Roland Wilson a choisi de restituer la première version de la Weihnachtshistorie de Schütz, complétée par des motets du même compositeur et par son grand Magnificat à 5 chœurs.
L'Histoire de la Nativité est l'un des chefs-d'œuvre les plus connus d'Heinrich Schütz. Il servira de modèle à tous les oratorios allemands postérieurs, et particulièrement aux Passions de J. S. Bach. Le rôle principal donné à l'Évangéliste, comme dans l'Histoire de la Résurrection dix-sept années plus tôt, est ici concurrencé par les dialogues entre les instruments et les voix dans les intermèdes qui ponctuent les récitatifs. Il existe plusieurs versions de l'oratorio de Noël de Schütz, toutes incomplètes : Roland Wilson a choisi d'enregistrer pour la première fois la version de Berlin (SWV 435b) datée de 1660, avec les récitatifs conformes à la création de l'œuvre à Dresde. Les parties instrumentales ont dû être en partie reconstituées par Roland Wilson lui-même, ainsi que certaines parties du chœur d'introduction. L'ouverture et le final sont en forme de double chœur où dialoguent les voix et les instruments, du plus bel effet. La richesse de la coloration instrumentale est la première qualité de cette œuvre. Chaque personnage est ainsi caractérisé par les instruments qui l'accompagnent : violons pour les anges, flûtes pour les bergers, cuivres pour Hérode et les Grands Prêtres.

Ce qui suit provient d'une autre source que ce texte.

/-- START: R142. -/
def State.start (r : Request) (s : State) : State :=
  if s.mgmt.operational then s.reply r .ok
  else if s.mgmt.complete then
    ((s.modMgmt fun m => { m with operational := true }).evaluate).reply r .ok
  else s.reply r .incomplete

def execStart (s : State) : Host.Outcome State Fault Refusal := event (State.serve .start State.start) s

/-- R18, R19: what both forms of SET SOURCE judge first; then a source that is not active is acted on. -/
def State.setSource (r : Request) (act : Source → State → State) (s : State) : State :=
  match sourceOfCode (byteAt r.payload 0) with
  | none => s.reply r .badValue
  | some target =>
    match s.sel.state with
    | .changeover _ => s.reply r .busy
    | .active a =>
      if a = target then (s.modSel fun x => { x with change := none }).reply r .ok else act target s
    | _ => s.reply r .wrongState

/-- R18: the immediate form. -/
def State.setImmediate (r : Request) (target : Source) (s : State) : State :=
  if s.usable target then (s.beginChangeover target).reply r .ok else s.reply r .notUsable

/-- R19, R20: the frame-aligned form stores the change and judges it once. -/
def State.setAligned (r : Request) (target : Source) (s : State) : State :=
  ((s.modSel fun x =>
    { x with change := some ⟨target, byte (byteAt r.payload 2)⟩ }).judgeChange).reply r .ok

/-- SET_SOURCE_IMMEDIATE: R18. A form that is neither is refused (R152). -/
def State.setSourceImmediate (r : Request) (s : State) : State :=
  if byteAt r.payload 1 = 0 then s.setSource r (State.setImmediate r) else s.reply r .badValue

def execSetSourceImmediate (s : State) : Host.Outcome State Fault Refusal :=
  event (State.serve .setSourceImmediate State.setSourceImmediate) s

/-- SET_SOURCE_FRAME_ALIGNED: R19. -/
def State.setSourceFrameAligned (r : Request) (s : State) : State := s.setSource r (State.setAligned r)

def execSetSourceFrameAligned (s : State) : Host.Outcome State Fault Refusal :=
  event (State.serve .setSourceFrameAligned State.setSourceFrameAligned) s

/-- R152: PORT CONTROL is checked for its port and then its action. -/
def State.portControl (r : Request) (code : Nat) (act : Port → State → State) (s : State) : State :=
  match Port.ofNumber (byteAt r.payload 0) with
  | none => s.reply r .badIndex
  | some p => if byteAt r.payload 1 = code then act p s else s.reply r .badValue

/-- PORT_CONTROL_ENABLE: R83. An action that is none of the three is refused. -/
def State.portEnable (r : Request) (s : State) : State :=
  s.portControl r 1 fun p s => (s.enable p).reply r .ok

def execPortControlEnable (s : State) : Host.Outcome State Fault Refusal :=
  event (State.serve .portControlEnable (fun r s => s.portEnable r)) s

/-- PORT_CONTROL_DISABLE: R82. -/
def State.portDisable (r : Request) (s : State) : State :=
  s.portControl r 2 fun p s => (s.disable p).reply r .ok

def execPortControlDisable (s : State) : Host.Outcome State Fault Refusal :=
  event (State.serve .portControlDisable (fun r s => s.portDisable r)) s
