-- ==== Sys2Proof/Certificates/Slice0/Obligations.lean ====
section
/-! DEFINITION. The statements for the provers. A command that puts something before a transmitter ends with
transmit selection (R99); such a statement gives the state that selection starts from. -/

open Sys2Proof Sys2Proof.Machine

/-! ### The machine -/

/-- File 95, "steps, each whole and indivisible": the command at the front of the queue runs with the queue's
rest. -/
def Obligations.StepRunsTheFrontCommand : Prop :=
  ∀ (c : Instr) (rest : List Instr) (s : State), s.pending = c :: rest →
    step s = exec c { s with pending := rest }

/-- File 95: no command stops the hub, takes time or touches the queue, whatever the state. Two clauses of it are
the model's: a command that finds nothing to act on completes and changes nothing (log 4), and the resets, FULL
RESET among them, leave the clock and the queue (log 33). -/
def Obligations.EveryCommandCompletes : Prop :=
  ∀ (c : Instr) (s : State), ∃ t, exec c s = .next t ∧ t.pending = s.pending ∧ t.now = s.now

/-- The model's choice (log 2, log 32; log 5 while RESET is asserted): on an empty queue the hub queues one command
that is due and changes nothing else but the count of free values used; with none due a microsecond passes, every
running timer runs down by one, and a window that is reached opens with the tolerance that stands (R131). Wait timers
stand still while evaluation is suspended (R44), and the debounce is not a timer in time (log 23). -/
def Obligations.IdleStep : Prop :=
  ∀ s : State, s.pending = [] →
    (s.resetPin = true → step s = .next { s with now := s.now + 1 }) ∧
    (s.resetPin = false → s.due ≠ [] →
      ∃ i ∈ s.due, step s = .next
        { s with pending := [i], draws := if s.due.length = 1 then s.draws else s.draws + 1 }) ∧
    (s.resetPin = false → s.due = [] → step s = .next { s with
      now := s.now + 1
      supply :=
        ⟨{ s.supply.line with qualifyTimer := s.supply.line.qualifyTimer.map (· - 1)
                              failTimer := s.supply.line.failTimer.map (· - 1) },
         { s.supply.batt with qualifyTimer := s.supply.batt.qualifyTimer.map (· - 1)
                              failTimer := s.supply.batt.failTimer.map (· - 1) }⟩
      sel := { s.sel with deadTimer := s.sel.deadTimer.map (· - 1), autoTimer := s.sel.autoTimer.map (· - 1) }
      budget := { s.budget with shedTimer := s.budget.shedTimer.map (· - 1) }
      admission := s.admission.map fun e =>
        { e with wait := if s.inForce then e.wait.map (· - 1) else e.wait, holdOff := e.holdOff.map (· - 1) }
      ports := PerPort.ofFn fun p =>
        { s.ports.get p with
          stepTimer := (s.ports.get p).stepTimer.map (· - 1)
          overdrawTimer := (s.ports.get p).overdrawTimer.map (· - 1)
          retryTimer := (s.ports.get p).retryTimer.map (· - 1)
          cleanTimer := (s.ports.get p).cleanTimer.map (· - 1) }
      timing := { s.timing with
        window := s.timing.window.map fun w =>
          if w.tol = none ∧ w.tp ≤ s.now + 1 + s.tables.timing.tolerance then
            ⟨w.tp, some s.tables.timing.tolerance⟩
          else w } })

/-! ### Resets -/

/-- The reset values that the spec gives: of the units (R2, R4, R8, R25, R60, R61, R91, R94, R96 to R98, R112, R113,
R119, R125, R126, R128, R134, R136, R137, R141, R143, R145, R156, R164) and of the tables (R5, R7, R23, R37, R39, R102,
R119, R125, R156). -/
def Obligations.ResetValues : Prop :=
  State.reset.sel = { state := .start, deadTimer := none, autoTimer := none, change := none } ∧
  (∀ src, State.reset.supply.get src =
    { ring := [], qual := .unusable, qualifyTimer := none, failTimer := none }) ∧
  State.reset.budget = { d10 := 0, cr := 0, ci := 0, c := 0, b := 0, overcommit := .clear, shedTimer := none } ∧
  State.reset.admission = [] ∧ State.reset.granted = [] ∧
  (∀ p u, State.reset.ports.get p = u →
    u.state = .vacant ∧ u.stable = .open ∧ u.present = .open ∧ u.debounce = none ∧ u.eff = none ∧
    u.rampPos = 0 ∧ u.heldCount = 0 ∧ u.stepTimer = none ∧ u.overdrawTimer = none ∧ u.retryCount = 0 ∧
    u.retryDraw = none ∧ u.retryTimer = none ∧ u.cleanTimer = none ∧ u.lastTrip = none ∧ u.lockReason = none ∧
    u.grant = 0 ∧ State.reset.grantSlots.get p = none) ∧
  (∀ d l, State.reset.links.get d = l →
    l.state = .down ∧ l.receivedHold = false ∧ l.flowSlot = none ∧ l.markSlot = none ∧ l.tx = none) ∧
  (∀ d, State.reset.queues.get d = { urgent := [], bulk := [], timed := [] }) ∧
  State.reset.freeCells = 128 ∧ State.reset.freeRecords = 64 ∧ State.reset.held = false ∧
  State.reset.timing =
      { sync := .unlocked, period := 40000, accepted := false, lastBoundary := State.reset.now,
        nextBoundary := State.reset.now + 40000, counter := 0, shadowWritten := false, lastEdge := none,
        prevPeriod := none, consistent := 0, holdover := 0, window := none } ∧
  (∀ d, (State.reset.phases.get d).active = 0 ∧ (State.reset.phases.get d).shadow = 0 ∧
    (State.reset.phases.get d).markCount = 0 ∧ (State.reset.phases.get d).releaseAt = State.reset.now) ∧
  State.reset.mgmt =
      { operational := false, lineMark := false, battMark := false, budgetMark := false, input := [], lane := [],
        inHand := .nothing } ∧
  (∀ i, State.reset.events.marks i = { set := false, reported := false, reoccurred := false }) ∧
  State.reset.events.noticePending = false ∧ State.reset.attention = false ∧
  (∀ d, State.reset.counters.endpoint.get d =
      { good := 0, checkError := 0, malformed := 0, transmitted := 0, queueFull := 0, noBuffer := 0,
        linkDown := 0, lateDrop := 0 }) ∧
  (∀ p, State.reset.counters.port.get p = { grants := 0, sheds := 0, trips := 0 }) ∧
  State.reset.counters.changeovers = 0 ∧ State.reset.counters.sourceFailures = 0 ∧
  State.reset.counters.syncLosses = 0 ∧ State.reset.counters.overruns = 0 ∧
  (∀ src, State.reset.tables.source.get src =
      { cutoff := 10500, hysteresis := 500, overVoltage := 34000, qualifyTime := 50, failTime := 20, rated := 0,
        limit := 0, curve := [⟨10500, 0⟩, ⟨34000, 100⟩] }) ∧
  State.reset.tables.selector = { preferred := some .line, autoReturn := 10, deadTime := 20 } ∧
  State.reset.tables.budget =
    { allowance := ⟨0, 0⟩, headroom := 0, shedDelay := 200, readmit := 5 } ∧
  (∀ c, State.reset.tables.cls.get c =
      { defaultDemand := 50, idleDraw := 10, maxDemand := 120, priority := 1, tolerance := 20,
        overdrawTime := 100, inrush := 2000, rampFactor := 4, retryLimit := 3, retryDelay := 20, waitLimit := 0,
        sheddable := true, rideThrough := false }) ∧
  (∀ p, State.reset.tables.port.get p = { classSource := .detected, override := none, debounce := 50 }) ∧
  State.reset.tables.route.length = 48 ∧
  (∀ e ∈ State.reset.tables.route, e =
      { valid := false, ingress := .upstream, low := 0, high := 255, action := .drop, dests := PerDest.rep false,
        cls := .bulk, late := .send, align := false }) ∧
  State.reset.tables.timing =
      { nominal := 40000, windowMin := 16000, windowMax := 42000, tolerance := 20, markInterval := PerDest.rep 0 } ∧
  State.reset.tables.holdLevel = 24 ∧
  (∀ i, State.reset.tables.events.of i = { enable := false, level := 0 })

/-- R8, R151: the three reset commands. A reset that ends takes every block to its reset values from this
moment on, and to CUT where ECUT is asserted; that pins, clock and queue stand is the model's choice (log 33).
While RESET is asserted the reset values stand, and its release begins them anew. -/
def Obligations.ResetCommands : Prop :=
  ∀ s : State,
    exec .resetAssert s = .next (State.afterReset s.pending s.now s.draws true s.ecutPin) ∧
    (s.resetPin = true →
      exec .powerOnReset s = .next (State.afterReset s.pending s.now s.draws true s.ecutPin)) ∧
    (s.resetPin = false → exec .resetRelease s = .next s) ∧
    (s.ecutPin = false →
      (s.resetPin = false →
        exec .powerOnReset s = .next (State.afterReset s.pending s.now s.draws false false)) ∧
      (s.resetPin = true →
        exec .resetRelease s = .next (State.afterReset s.pending s.now s.draws false false))) ∧
    (s.ecutPin = true →
      ∃ t, (s.resetPin = false → exec .powerOnReset s = .next t) ∧
        (s.resetPin = true → exec .resetRelease s = .next t) ∧
        t.sel.state = .cut ∧ (t.events.marks (.hub .cut)).set = true ∧ t.budget = Budget.reset ∧
        t.SameBut [.sel, .events, .budget] (State.afterReset s.pending s.now s.draws false true))

/-! ### Invariants -/

/-- Every invariant below holds right after reset. -/
def Obligations.ResetIsSafe : Prop :=
  State.reset.Bounded ∧ State.reset.RefsCounted ∧ State.reset.PoolJudged ∧ State.reset.Powered ∧
    State.reset.LinksFollow ∧ State.reset.tables.InRange ∧ State.reset.Settled ∧
    State.reset.PeriodInRange ∧ State.reset.Budgeted ∧ State.reset.TimersPlaced

/-- R113, R136, R137, R143, R145: no queue, lane, list or count ever passes its bound, and the lane never
holds two NOTICE messages. -/
def Obligations.StepKeepsBounded : Prop :=
  ∀ s t : State, s.Bounded → step s = .next t → t.Bounded

/-- R116: every record in use counts the queue entries, timed entries and transmissions that refer to it, and
has at least one. -/
def Obligations.StepKeepsRefsCounted : Prop :=
  ∀ s t : State, s.RefsCounted → step s = .next t → t.RefsCounted

/-- R119, R120, R121: a pool that is CLEAR has more free cells than the hold level, which stays in 8 to 64. -/
def Obligations.StepKeepsPoolJudged : Prop :=
  ∀ s t : State, s.PoolJudged → step s = .next t → t.PoolJudged

/-- R40, R41, R43, R62: a port is powered or paused exactly while it stands on the granted list, and none is
while the hub is UNCONFIGURED or the selector in START, NO_SOURCE or CUT. -/
def Obligations.StepKeepsPowered : Prop :=
  ∀ s t : State, s.Powered → step s = .next t → t.Powered

/-- R91: a port link is DOWN exactly while its port's switch is open. -/
def Obligations.StepKeepsLinksFollowing : Prop :=
  ∀ s t : State, s.Powered → s.LinksFollow → step s = .next t → t.LinksFollow

/-- R5, R7, R23, R37, R39, R102, R103, R119, R125, R130, R131, R161: the tables hold only what a load may write, and
the period in use stays within 10,000 to 50,000 µs. -/
def Obligations.StepKeepsRanges : Prop :=
  (∀ s t : State, s.tables.InRange → step s = .next t → t.tables.InRange) ∧
  (∀ s t : State, s.tables.InRange → s.PeriodInRange → step s = .next t → t.PeriodInRange)

/-- R3, R4, R13, R17, R19, R33, R70, R74, R77, R79: a timer of a source, the selector, the budget unit or a port runs
only in the state that it belongs to, and a change is pending only in LINE or BATT. -/
def Obligations.StepKeepsTimersPlaced : Prop :=
  ∀ s t : State, s.Powered → s.TimersPlaced → step s = .next t → t.TimersPlaced

/-- R99: no transmitter is idle while a message is offered to it. -/
def Obligations.StepKeepsSettled : Prop :=
  ∀ s t : State, s.Settled → step s = .next t → t.Settled

/-- R30, R31, R47: the available budget and the granted sum never exceed 6000 dW, and no grant 1200 dW. -/
def Obligations.StepKeepsBudgeted : Prop :=
  ∀ s t : State, s.Powered → s.tables.InRange → s.Budgeted → step s = .next t → t.Budgeted

/-! ### Admission -/

/-- R44, R45: the steps of an evaluation. One not in force does nothing. One in force stops with no eligible entry;
grants the head whose need F meets and goes on; sheds by pre-emption until F meets it, where F and the pre-emptable sum
together do, grants the head and goes on; and stops otherwise. So it ends with no eligible entry, or with a head whose
need neither F nor F and the pre-emptable sum together meet. -/
def Obligations.EvaluationRunsToItsEnd : Prop :=
  ∀ s : State,
    (s.inForce = false → s.evaluate = s) ∧
    (s.inForce = true → s.head = none → s.evaluate = s) ∧
    (∀ e, s.inForce = true → s.head = some e →
      (s.need e ≤ s.free → s.evaluate = (s.grantHead e).evaluate) ∧
      (s.free < s.need e → s.need e ≤ s.free + (s.preemptable (s.priority e.port) : Int) →
        s.evaluate =
          ((s.shedUntil (State.preemptCandidate (s.priority e.port)) (s.need e)).grantHead e).evaluate) ∧
      (s.free + (s.preemptable (s.priority e.port) : Int) < s.need e → s.evaluate = s)) ∧
    (∀ n, s.preemptable n = ((s.granted.filter fun p => s.sheddable p && decide (s.priority p < n) &&
      decide ((s.ports.get p).state ≠ .paused)).map fun p => (s.ports.get p).grant).sum) ∧
    (∀ e, s.need e = (e.draw : Int) - (if e.reason = .increase then ((s.ports.get e.port).grant : Int) else 0)) ∧
    (s.inForce = true → ∀ e, s.evaluate.head = some e →
      s.evaluate.free + (s.evaluate.preemptable (s.evaluate.priority e.port) : Int) < s.evaluate.need e)

/-- R42, R46: the head is the eligible entry of the highest priority, and of those the nearest to the front. The
victim is the candidate of the lowest priority, and of those the latest on the granted list; shedding takes nobody
when F is enough, and else goes on until it is or no candidate is left. -/
def Obligations.HeadVictimAndShedding : Prop :=
  (∀ s : State,
     (s.head = none ↔ ∀ e ∈ s.admission, e.holdOff.isSome = true) ∧
     (∀ e, s.head = some e → ∃ before behind, s.admission = before ++ e :: behind ∧ e.holdOff = none ∧
       (∀ x ∈ before, x.holdOff = none → s.priority x.port < s.priority e.port) ∧
       (∀ x ∈ behind, x.holdOff = none → s.priority x.port ≤ s.priority e.port))) ∧
  (∀ (s : State) (candidate : Port → Bool),
     (s.victim candidate = none ↔ ∀ p ∈ s.granted, candidate p = false) ∧
     (∀ p, s.victim candidate = some p → ∃ before behind, s.granted = before ++ p :: behind ∧
       candidate p = true ∧
       (∀ q ∈ before, candidate q = true → s.priority p ≤ s.priority q) ∧
       (∀ q ∈ behind, candidate q = true → s.priority p < s.priority q))) ∧
  (∀ (candidate : State → Port → Bool) (need : Int) (s : State),
     (need ≤ s.free → s.shedUntil candidate need = s) ∧
     (need ≤ (s.shedUntil candidate need).free ∨
       ∀ p ∈ (s.shedUntil candidate need).granted, candidate (s.shedUntil candidate need) p = false))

Dans l'interprétation exemplaire de Musica Fiata, une attention toute particulière est portée à la variété du continuo : intervention du posaune dans l'accompagnement des Mages, et de l'orgue-régale pour caractériser Hérode. Les sacqueboutes et les cornets colorent de façon très vivante les intermèdes. Les chœurs de la Capella Ducale sont parfaitement timbrés et dialoguent à part égale avec les symphonies instrumentales. Quant aux voix des solistes, elles sont remarquables : le ténor Tobias Hunger est un Évangéliste très convaincant, bonne projection et diction parfaite. Mais la belle découverte de ce disque est la voix de la soprano Marie Luise Werneburg dans le rôle de l'Ange, aux aigus incroyablement souples. On la retrouve dans le grand Magnificat à 18, bel exemple de polychoralité où dialoguent chœurs vocaux et instrumentaux. D'autres motets complètent le programme, comme autant d'oratorios en miniature, qui confirment les qualités d'expressivité des ensembles dirigés par le cornettiste Roland Wilson.